CAAIssuanceNotAllowed
Fatal
No CAA record on healthchecks.io (wildcard=false) contains the issuance domain letsencrypt.org". You must either add an additional record to include "letsencrypt.org" or remove every existing CAA record. A list of the CAA records are provided in the details. healthchecks.io. 0 IN CAA 0 issue "sectigo.com"
I have a DNS CAA record on my root domain:
healthchecks.io CAA 0 issue sectigo.com
And on a subdomain:
blog.healthchecks.io CAA 0 issue letsencrypt.org
This used to work fine and LetsEncrypt was able to issue certificates for the subdomain. Sometime in the last 3 months this started to fail and I finally noticed yesterday when the certificate for the subdomain expired.
Note that the CA will always respect the CAA record closest to the domain name it is issuing a certificate for. So if you’re requesting a cert for “www.community.example.org”, the CA will check “www.community.example.org”, then “community.example.org”, then “example.org”, stopping at the first CAA record it finds.
From this it seems that my DNS setup should have been fine.

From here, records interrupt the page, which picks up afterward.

-- ==== Sys2Proof/Machine/Firing.lean ====
section
/-! DEFINITION. One firing of a stage operator: what it consumes, emits and keeps, from the tokens at its inputs (R94, R98–R100, R114, R115, R118–R145). -/

namespace Sys2Proof.Machine

/-- What a firing sees: the operator, where it rounds, which inputs are fed forward, the tokens at each input oldest first, its
state, the decision queue it names, and whether output 1 is named. -/
structure FireIn where
  o : StageOp
  site : Site
  fwd : List Bool
  ins : List (List Tok)
  st : Option OpState
  dq : List DqEntry
  named1 : Bool
deriving DecidableEq, Repr

/-- A firing: the inputs popped (one entry for each token), the tokens emitted with their output numbers, the state after,
status bits, and what it does to its decision queue; a table to be written out. -/
structure Fired where
  pops : List Nat
  outs : List (Nat × Tok)
  st : Option OpState
  status : BitVec 16
  push : Option DqEntry
  popDq : Bool
  table : List Tok
deriving DecidableEq, Repr

/-- A firing that only consumes and emits. -/
def Fired.plain (pops : List Nat) (outs : List (Nat × Tok)) (st : Option OpState) : Fired :=
  ⟨pops, outs, st, 0, none, false, []⟩

/-- What an operator can do now. -/
inductive Fire where
  | wait
  /-- MAQUETTE_FAULT by a rule (R100, R397) -/
  | fault (rule : Nat)
  | go (f : Fired)
deriving DecidableEq, Repr

/-- Whether a token is a marker. -/
def Tok.isMark : Tok → Bool
  | .vec .. => false
  | _ => true
/-- The vector a token is. -/
def Tok.vec? : Tok → Option (Lanes × Bool)
  | .vec v e => some (v, e)
  | _ => none

/-! ### Heads (R100, R114, R115) -/

/-- The rule a record at the head of an input breaks. -/
def headFault (o : StageOp) (input : Nat) (t : Option Tok) : Option Nat :=
  match t.bind Tok.vec? with
  | some (v, _) => ((validOf v).filterMap (recAt v)).findSome? (formFault o input)
  | none => none

/-- The heads of the inputs. -/
def FireIn.heads (f : FireIn) : List (Option Tok) := f.ins.map List.head?

/-- The head of an input. -/
def FireIn.head (f : FireIn) (i : Nat) : Option Tok := (f.ins[i]?).bind List.head?

/-- The faults at the heads of an operator (R100, R114, R133). -/
def FireIn.fault? (f : FireIn) : Option Nat :=
  match f.heads.zipIdx.findSome? fun (t, i) => headFault f.o i t with
  | some r => some r
  | none =>
    let fw := (f.heads.zip f.fwd).filterMap fun (t, b) => if b then t else none
    if !independent f.o.op && fw.any Tok.isMark && fw.any (fun t => !t.isMark) then some 100
    else if fw.any fun a => fw.any fun b => a.isMark && b.isMark && a != b then some 100
    else none

/-- The vectors at every head, cut to the lanes valid in all, with EOS and whether a record was dropped (R98, R115). -/
def FireIn.vectors (f : FireIn) : Option (List Lanes × Bool × Bool) :=
  let vs := f.heads.filterMap fun t => t.bind Tok.vec?
  if vs.length ≠ f.ins.length then none
  else
    let all (l : Nat) : Bool := vs.all fun v => (recAt v.1 l).isSome
    let some_ (l : Nat) : Bool := vs.any fun v => (recAt v.1 l).isSome
    some (vs.map fun v => v.1.mapIdx fun l r => if all l then r else none, vs.any (·.2), (List.range 16).any fun l => some_ l && !all l)

/-! ### Operators that make one vector of one firing -/

/-- A function of the records of a lane. -/
def laneMap (g : Nat → Rec → Rec × Bool) (v : Lanes) : Lanes × Bool :=
  let r := v.mapIdx fun l r => r.map (g l)
  (r.map fun q => q.map (·.1), r.any fun q => (q.map (·.2)).getD false)

/-- The vector of output 0 and the status bits, for the operators that keep no state. -/
def makeVec (f : FireIn) (vs : List Lanes) : Made :=
  let o := f.o
  let a : Lanes := vs[0]?.getD noLanes
  let b (l : Nat) : Option Rec := (vs[1]?).bind fun v => recAt v l
  let c (l : Nat) : Option Rec := (vs[2]?).bind fun v => recAt v l
  let lanes (g : Nat → Rec → Rec × Bool) (bit : Nat) : Made := let r := laneMap g a; (r.1, bitIf r.2 bit)
  if o.op / 16 = 0 then (a, 0)
  else if o.op / 16 ≤ 4 then lanes (fun l r => perWord o f.site l r (b l) (c l)) 0
  else if o.op ≤ 0x53 then reduceVec o f.site a
  else match o.op with
    | 0x60 => lanes (fun l r => ((cvtLane o f.site l r).1, false)) 0
    | 0x61 => lanes (fun l r => (widenLane o f.site l r, false)) 0
    | 0x62 => lanes (fun l r => (i2fLane o f.site l r, false)) 0
    | 0x63 => lanes (fun l r => f2iLane o f.site l r) 1
    | 0x64 => packVec o a
    | 0x65 => lanes (fun _ r => (unpackLane o r, false)) 0
    | 0x70 => lanes (fun l r => match b l with
        | some mx => qblkLane o f.site a l r mx
        | none => (r, false)) 3
    | 0x71 => lanes (fun l r => match b l with
        | some sc => (dqblkLane o f.site l r sc, false)
        | none => (r, false)) 0
    | _ => (nmVec o a, 0)

/-- Whether the valid records of one PACK firing are of one format and one scaled attribute (R114). -/
def packAlike (v : Lanes) : Bool :=
  let rs := (validOf v).filterMap (recAt v)
  rs.all fun a => rs.all fun b => a.form == b.form && a.scaled == b.scaled

/-! ### Operators with state or with their own way of taking inputs -/

/-- STEER (R120). With output 1 unnamed, its records are discarded at once and fill no pending buffer. (DEDUCED: log entry 35)
(DESIGN CHOICE: log entry 101) -/
def fireSteer (f : FireIn) (data ctl : Lanes) (deos : Bool) : Fire :=
  let p := match f.st with
    | some (.steer p0 p1) => (p0, p1)
    | _ => ([], [])
  let ls := validOf data
  let d (l : Nat) : Bool := match recAt ctl l with
    | some r => r.word (f.o.p % 4) != 0
    | none => false
  let rec1 (l : Nat) : Option Rec := (recAt data l).map fun r => { r with poison := r.poison || ((recAt ctl l).map (·.poison)).getD false }
  let p0 := p.1 ++ (ls.filter fun l => !d l).filterMap rec1
  let p1 := if f.named1 then p.2 ++ (ls.filter d).filterMap rec1 else []
  let entry : DqEntry := ⟨(List.range 16).map fun l => ls.contains l, (List.range 16).map fun l => ls.contains l && d l, deos⟩
  let dq := f.o.p / 4 % 2 = 1
  let last (o : Nat) (rs : List Rec) : List (Nat × Tok) :=
    if 16 < rs.length then [(o, Tok.vec (compacted (rs.take 16)) false), (o, Tok.vec (compacted (rs.drop 16)) true)]
    else [(o, Tok.vec (compacted rs) true)]
  let part (o : Nat) (rs : List Rec) : List (Nat × Tok) :=
    if rs.isEmpty then [] else [(o, Tok.vec (compacted (rs.take 16)) false)]
  let full := decide (16 ≤ p0.length) || decide (16 ≤ p1.length)
  if dq ∧ 64 ≤ f.dq.length then .wait
  else
    let outs := if deos then last 0 p0 ++ (if f.named1 then last 1 p1 else [])
      else if full then part 0 p0 ++ part 1 p1 else []
    let st := if deos then OpState.steer [] [] else if full then OpState.steer (p0.drop 16) (p1.drop 16) else OpState.steer p0 p1
    .go { Fired.plain [0, 1] outs (some st) with push := if dq then some entry else none }

/-- MERGE (R122). -/
def fireMerge (f : FireIn) : Fire :=
  let s := match f.st with
    | some (.merge t a b) => (t, a, b)
    | _ => (false, false, false)
  let t0 := s.1
  let ended (i : Bool) : Bool := if i then s.2.2 else s.2.1
  let head (i : Bool) : Option Tok := f.head (if i then 1 else 0)
  let skip (i : Bool) : Bool := ended i || ((head i).map Tok.isMark).getD false
  let t := if skip t0 then !t0 else t0
  if skip t then .wait
  else match (head t).bind Tok.vec? with
    | none => .wait
    | some (v, eos) =>
      let firstEos := eos && !ended (!t)
      let st := if eos && ended (!t) then OpState.merge false false false
        else OpState.merge (!t) (s.2.1 || (eos && !t)) (s.2.2 || (eos && t))
      .go (Fired.plain [if t then 1 else 0] [(0, Tok.vec v (eos && !firstEos))] (some st))

/-- An input of MERGEORD being read: its tokens, the records read of the first, and the vectors read to their end. -/
structure Branch where
  toks : List Tok
  pos : Nat
  pops : Nat
deriving DecidableEq, Repr

/-- Vectors read to their end popped; one without a record is read to its end as it comes to the head. -/
def Branch.settled : List Tok → Nat → Nat → Branch
  | [], _, n => ⟨[], 0, n⟩
  | .vec v e :: rest, pos, n => if (validOf v).length ≤ pos then Branch.settled rest 0 (n + 1) else ⟨.vec v e :: rest, pos, n⟩
  | t :: rest, pos, n => ⟨t :: rest, pos, n⟩

/-- The branch with what is read to its end popped. -/
def Branch.settle (b : Branch) : Branch := Branch.settled b.toks b.pos b.pops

To fix the immediate problem I added another CAA record:
healthchecks.io CAA 0 issue letsencrypt.org
And then LetsEncrypt did issue a new certificate for the subdomain. But I would like to understand why my previous setup used to work, and does not work any more.
I think the problem is, is that blog.healthchecks.io has a CNAME and it's not allowed in DNS specs to have any other RR (other than DNSSEC RRs). Thus the CAA RR next to the CNAME is ignored.

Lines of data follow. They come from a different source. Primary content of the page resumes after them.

/-- The messages that stay once the dispatch in progress has ended: those of dispatches and configurations to come. -/
def Engine.later (g : Engine) : List ExchangeMsg :=
  g.msgs.filter fun m => g.early m || decide (g.count ≤ m.number)

/-! ### Placing rows (R283–R286, R289) -/

/-- Progress through the choices of a dispatch: the state, the positions taken of each expert, drop records counted, rows for other
members with their gazetteer indices, and the failure once there is one. -/
structure Placing where
  s : State
  next : Tab Nat
  drops : Nat
  sent : List (Nat × Nat × Nat × List Byte)
  fail : Option EngErr
deriving DecidableEq, Repr

/-- A failure; the first one stands. -/
def Placing.failed (p : Placing) (e : EngErr) : Placing := { p with fail := some (p.fail.getD e) }

/-- A row written at its expert's module: it fails if its address leaves that module or faults (R284). -/
def writeRow (s : State) (r : Req) (c : ErCfg) (e pos : Nat) (bs : List Byte) : Except EngErr State :=
  let base := (c.expert e).1
  let at_ := formOff base (pos * c.rowBytes)
  match rangeCheck s r.job r.tile base (formAddr base + pos * c.rowBytes) .write bs.length (bs.length / 128 + 2) with
  | .error v => .error (v, at_)
  | .ok ps =>
    if ps.any fun p => p.1.ver.isSome then .error (⟨causeProtection, false⟩, at_)
    else if ps.any fun p => p.1.addr / 2 ^ 42 != (c.expert e).2.1 then .error (violRouting, at_)
    else .ok (s.scatter ps bs)

/-- The cause of a failed row: a violation or a versioned page names its own (R207, R295, R376). -/
def rowCause (v : Viol) : Viol := if v.freeze || v.cause == causeProtection then v else violRouting

/-- The token row of token t, gated under REUSE.GATE: the first D elements times the gate, rounded once (R289). -/
def tokenRow (s : State) (r : Req) (c : ErCfg) (rows : Dword) (t : Nat) (gate : Option Word) : Except EngErr (List Byte) :=
  match engRead s r.job r.tile rows (t * c.rowBytes) c.rowBytes with
  | .error v => .error v
  | .ok (bs, bad) =>
    if bad then .error (⟨causePoison, false⟩, formOff rows (t * c.rowBytes))
    else match gate, erFmt c.ifmt with
      | some g, some f =>
        let z := erSize c.ifmt
        let elem (j : Nat) : List Byte :=
          let x := f.flt.decode (leNat ((bs.drop (z * j)).take z))
          leBytes (f.flt.encode .rne ((ofF32 g).mul x) 0).1 z
        .ok ((List.range c.d).flatMap elem ++ bs.drop (c.d * z))
      | _, _ => .ok bs

/-- The row of a placed entry goes to its destination: written here, or sent to the member on its module. -/
def Placing.putRow (p : Placing) (r : Req) (c : ErCfg) (j e pos : Nat) (row : Except EngErr (List Byte)) : Placing :=
  if p.fail.isSome then p
  else match row with
    | .error v => p.failed v
    | .ok bs =>
      if (c.expert e).2.1 = p.s.moduleId.toNat then
        match writeRow p.s r c e pos bs with
        | .error v => p.failed (rowCause v.1, v.2)
        | .ok s => { p with s := s }
      else { p with sent := p.sent ++ [(j, e, pos, bs)] }

/-- A gazetteer entry written. -/
def Placing.putGaz (p : Placing) (r : Req) (c : ErCfg) (j : Nat) (w : Dword) : Placing :=
  match engWrite p.s r.job r.tile c.gaz (8 * j) (bytesOf w) with
  | .error v => p.failed v
  | .ok s => { p with s := s }

/-- A drop record counted, and written while the list has room (R286). -/
def Placing.putDrop (p : Placing) (r : Req) (c : ErCfg) (j : Nat) (gate : Word) (reason expert : Nat) : Placing :=
  let d0 : Dword := gate ++ BitVec.ofNat 32 (j / c.k)
  let d1 : Dword := BitVec.ofNat 8 reason ++ p.s.moduleId ++ BitVec.ofNat 3 (j % c.k) ++ (0 : BitVec 27) ++ BitVec.ofNat 16 expert
  let q := { p with drops := p.drops + 1 }
  if c.dlcap ≤ p.drops then q
  else match engWrite p.s r.job r.tile c.drop (16 * p.drops) (bytesOf d0 ++ bytesOf d1) with
    | .error v => q.failed v
    | .ok s => { q with s := s }

/-- One choice of a plain dispatch: its place, its gazetteer entry and any drop record. After a failure the rows still to be
written are failed and the other entries keep their status (R283–R286, R295). -/
def Placing.choice (p : Placing) (r : Req) (c : ErCfg) (rows : Dword) (j : Nat) (w : Dword) : Placing :=
  match c.classify w with
  | .unused => p.putGaz r c j (gazWord 0 0 0 3)
  | .invalid gate e => (p.putDrop r c j gate 2 e).putGaz r c j (gazWord 0 0 0 1)
  | .valid gate e =>
    let pos := (p.next.find e).getD 0
    let p1 := { p with next := p.next.put e (pos + 1) }
    let m := (c.expert e).2.1
    if pos < c.rows e then
      let p2 := p1.putRow r c j e pos (tokenRow p.s r c rows (j / c.k) none)
      p2.putGaz r c j (gazWord m e pos (if p2.fail.isSome then 2 else 0))
    else (p1.putDrop r c j gate 1 e).putGaz r c j (gazWord m e pos 1)

/-- One entry of a REUSE: the row goes where the gazetteer says; after a failure the entry becomes failed (R289, R295).
(DEDUCED: log entry 24) -/
def Placing.reuse (p : Placing) (r : Req) (c : ErCfg) (rows : Dword) (gate : Nat → Option Word) (j : Nat) : Placing :=
  match engRead64 p.s r.job r.tile c.gaz (8 * j) with
  | .error v => p.failed v
  | .ok (g, bad) =>
    if bad then p.failed (⟨causePoison, false⟩, formOff c.gaz (8 * j))
    else if g.toNat / 2 ^ 16 % 4 ≠ 0 then p
    else
      let e := g.toNat / 2 ^ 42 % 2 ^ 12
      let pos := g.toNat / 2 ^ 18 % 2 ^ 24
      let fits := decide (e < c.e) && decide (g.toNat / 2 ^ 54 = (c.expert e).2.1) && decide (pos < (c.expert e).2.2 + c.spillRows)
      let q := if !fits then p.failed (violRouting, 0) else p.putRow r c j e pos (tokenRow p.s r c rows (j / c.k) (gate j))
      if q.fail.isSome then q.putGaz r c j (g ||| 0x20000) else q

/-- The choices of a dispatch that placed nothing: every valid one failed, with no drop record (R295). -/
def allFailed (s : State) (r : Req) (c : ErCfg) (ws : List (Nat × Dword)) : State :=
  (ws.foldl (init := (⟨s, [], 0, [], none⟩ : Placing)) fun p w =>
    match c.classify w.2 with
    | .unused => p.putGaz r c w.1 (gazWord 0 0 0 3)
    | .invalid _ _ => p.putGaz r c w.1 (gazWord 0 0 0 1)
    | .valid _ e => p.putGaz r c w.1 (gazWord (c.expert e).2.1 e 0 2)).s

/-! ### How a dispatch fails (R295) -/

/-- The gazetteer entry of a placed row becomes failed. -/
def failEntry (s : State) (r : Req) (c : ErCfg) (j : Nat) : State :=
  match engRead64 s r.job r.tile c.gaz (8 * j) with
  | .error _ => s
  | .ok (g, _) => (match engWrite s r.job r.tile c.gaz (8 * j) (bytesOf (g ||| 0x20000)) with
    | .error _ => s
    | .ok s => s)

Well, I don't know how it used to work to have both a CNAME and CAA record on the same name (your DNS server should prevent it, I would think, since it doesn't make any sense), but there is at least one other recent time here of someone saying that it used to work for them until recently as well. There might have been an update on Let's Encrypt's side that ended up stopping that configuration from working anymore, but honestly I don't see how it ever would have worked. CNAME means "go look over there", saying "but also look here for one of the records" isn't a concept that DNS has.

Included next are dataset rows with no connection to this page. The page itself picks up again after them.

-- ==== Sys2Proof/Machine/Systolic.lean ====
section
/-! DEFINITION. Systolic regions: the descriptor exchange, control beats, steps, accumulator operations, emission and markers (R79–R81, R85, R106–R110, R146–R159, R439, R440). -/

namespace Sys2Proof.Machine

/-! ### The regions of a tile and their rectangle -/

/-- A systolic region that has switched in on a tile: its context, number, descriptor, word and run state. -/
structure SysAt where
  k : Nat
  n : Nat
  r : Region
  w : SysWord
  run : SysRun
deriving DecidableEq, Repr

/-- The systolic region at work on a column. (DEDUCED: log entry 43) -/
def Tile.sysAt (x : Tile) (c : Nat) : Option SysAt :=
  match x.activeOf c with
  | none => none
  | some k =>
    let m := (x.ctx k).maq
    match m.regionOf c with
    | none => none
    | some n =>
      match m.regions[n]?, m.sys.find n with
      | some r, some w => (x.sys.find r.first).map fun run => ⟨k, n, r, w, run⟩
      | _, _ => none

/-- A cell. -/
def Tile.cell (x : Tile) (l c : Nat) : Cell := (x.cells.find (16 * l + c)).getD Cell.empty
/-- A cell changed; one with nothing in it is not listed. -/
def Tile.updCell (x : Tile) (l c : Nat) (g : Cell → Cell) : Tile :=
  let q := g (x.cell l c)
  { x with cells := if q = Cell.empty then x.cells.del (16 * l + c) else x.cells.put (16 * l + c) q }
/-- The run state of a region changed. -/
def Tile.updRun (x : Tile) (f : Nat) (g : SysRun → SysRun) : Tile :=
  match x.sys.find f with
  | none => x
  | some r => { x with sys := x.sys.put f (g r) }

/-- A tile's place in its rectangle, east and south of the north-west tile: the one fixed when the handshakes passed, else the one
the descriptors received give; the north-west tile has received none. (DEDUCED: log entry 43) -/
def SysRun.place (r : SysRun) : Nat × Nat := ((r.site.or r.west).or r.north).getD (0, 0)

/-- Whether a tile takes A from its own in-ports, or B: it stands in the west column or the north row of its rectangle (R107). -/
def SysRun.westEdge (r : SysRun) : Bool := r.place.1 == 0
def SysRun.northEdge (r : SysRun) : Bool := r.place.2 == 0

/-- The north-west tile of the rectangle a region stands in, and its region. -/
def cornerSys (s : State) (t : Nat) (q : SysAt) : Option (Nat × SysAt) :=
  let p := q.run.place
  let c := t - p.1 - 32 * p.2
  ((s.tile c).sysAt (if p.1 = 0 then q.r.first else 15)).map fun o => (c, o)

/-- The tiles of a rectangle by its north-west tile: tile, first column, and place. -/
def rectTiles (c : Nat) (q : SysAt) : List (Nat × Nat × Nat × Nat) :=
  (List.range (q.r.east + 1)).flatMap fun dx => (List.range (q.r.south + 1)).map fun dy =>
    (c + dx + 32 * dy, if dx = 0 then q.r.first else 0, dx, dy)

/-- Whether a neighbour has taken a SWEEP and left the rectangle a region stands in: the region has still to switch (R108, R159). -/
def SysRun.left (r : SysRun) : Bool := (r.westMarks ++ r.northMarks).any fun m => match m with
  | .sweep _ => true
  | _ => false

LetsEncrypt sees the blog.healthchecks.io CNAME cdn.hardypress.com record and follows it
LetsEncrypt sees cdn.hardypress.com CNAME hardypress.b-cdn.net record and follows it
LetsEncrypt finds no CAA record for hardypress.b-cdn.net
LetsEncrypt now checks the parent domain of blog.healthchecks.io, which is healthchecks.io. This domain has a CAA record, which only allows sectigo as an issuer. So LetsEncrypt gives up.
Assuming this is correct, I guess a good solution would be for Bunny CDN to serve CAA records for all their <name>.b-cdn.net domains, so step 3 succeeds.
As a workaround I can add an extra CAA record for healthchecks.io, so step 4 succeeds. This is not ideal as it would now allow LetsEncrypt to issue certificates for more domains than intended.
If you want to add Let's Encrypt to your base CAA record, but not have it be entirely open, you may want to consider adding an accounturi to the record, which will only allow Let's Encrypt to issue when being requested from a specific ACME account.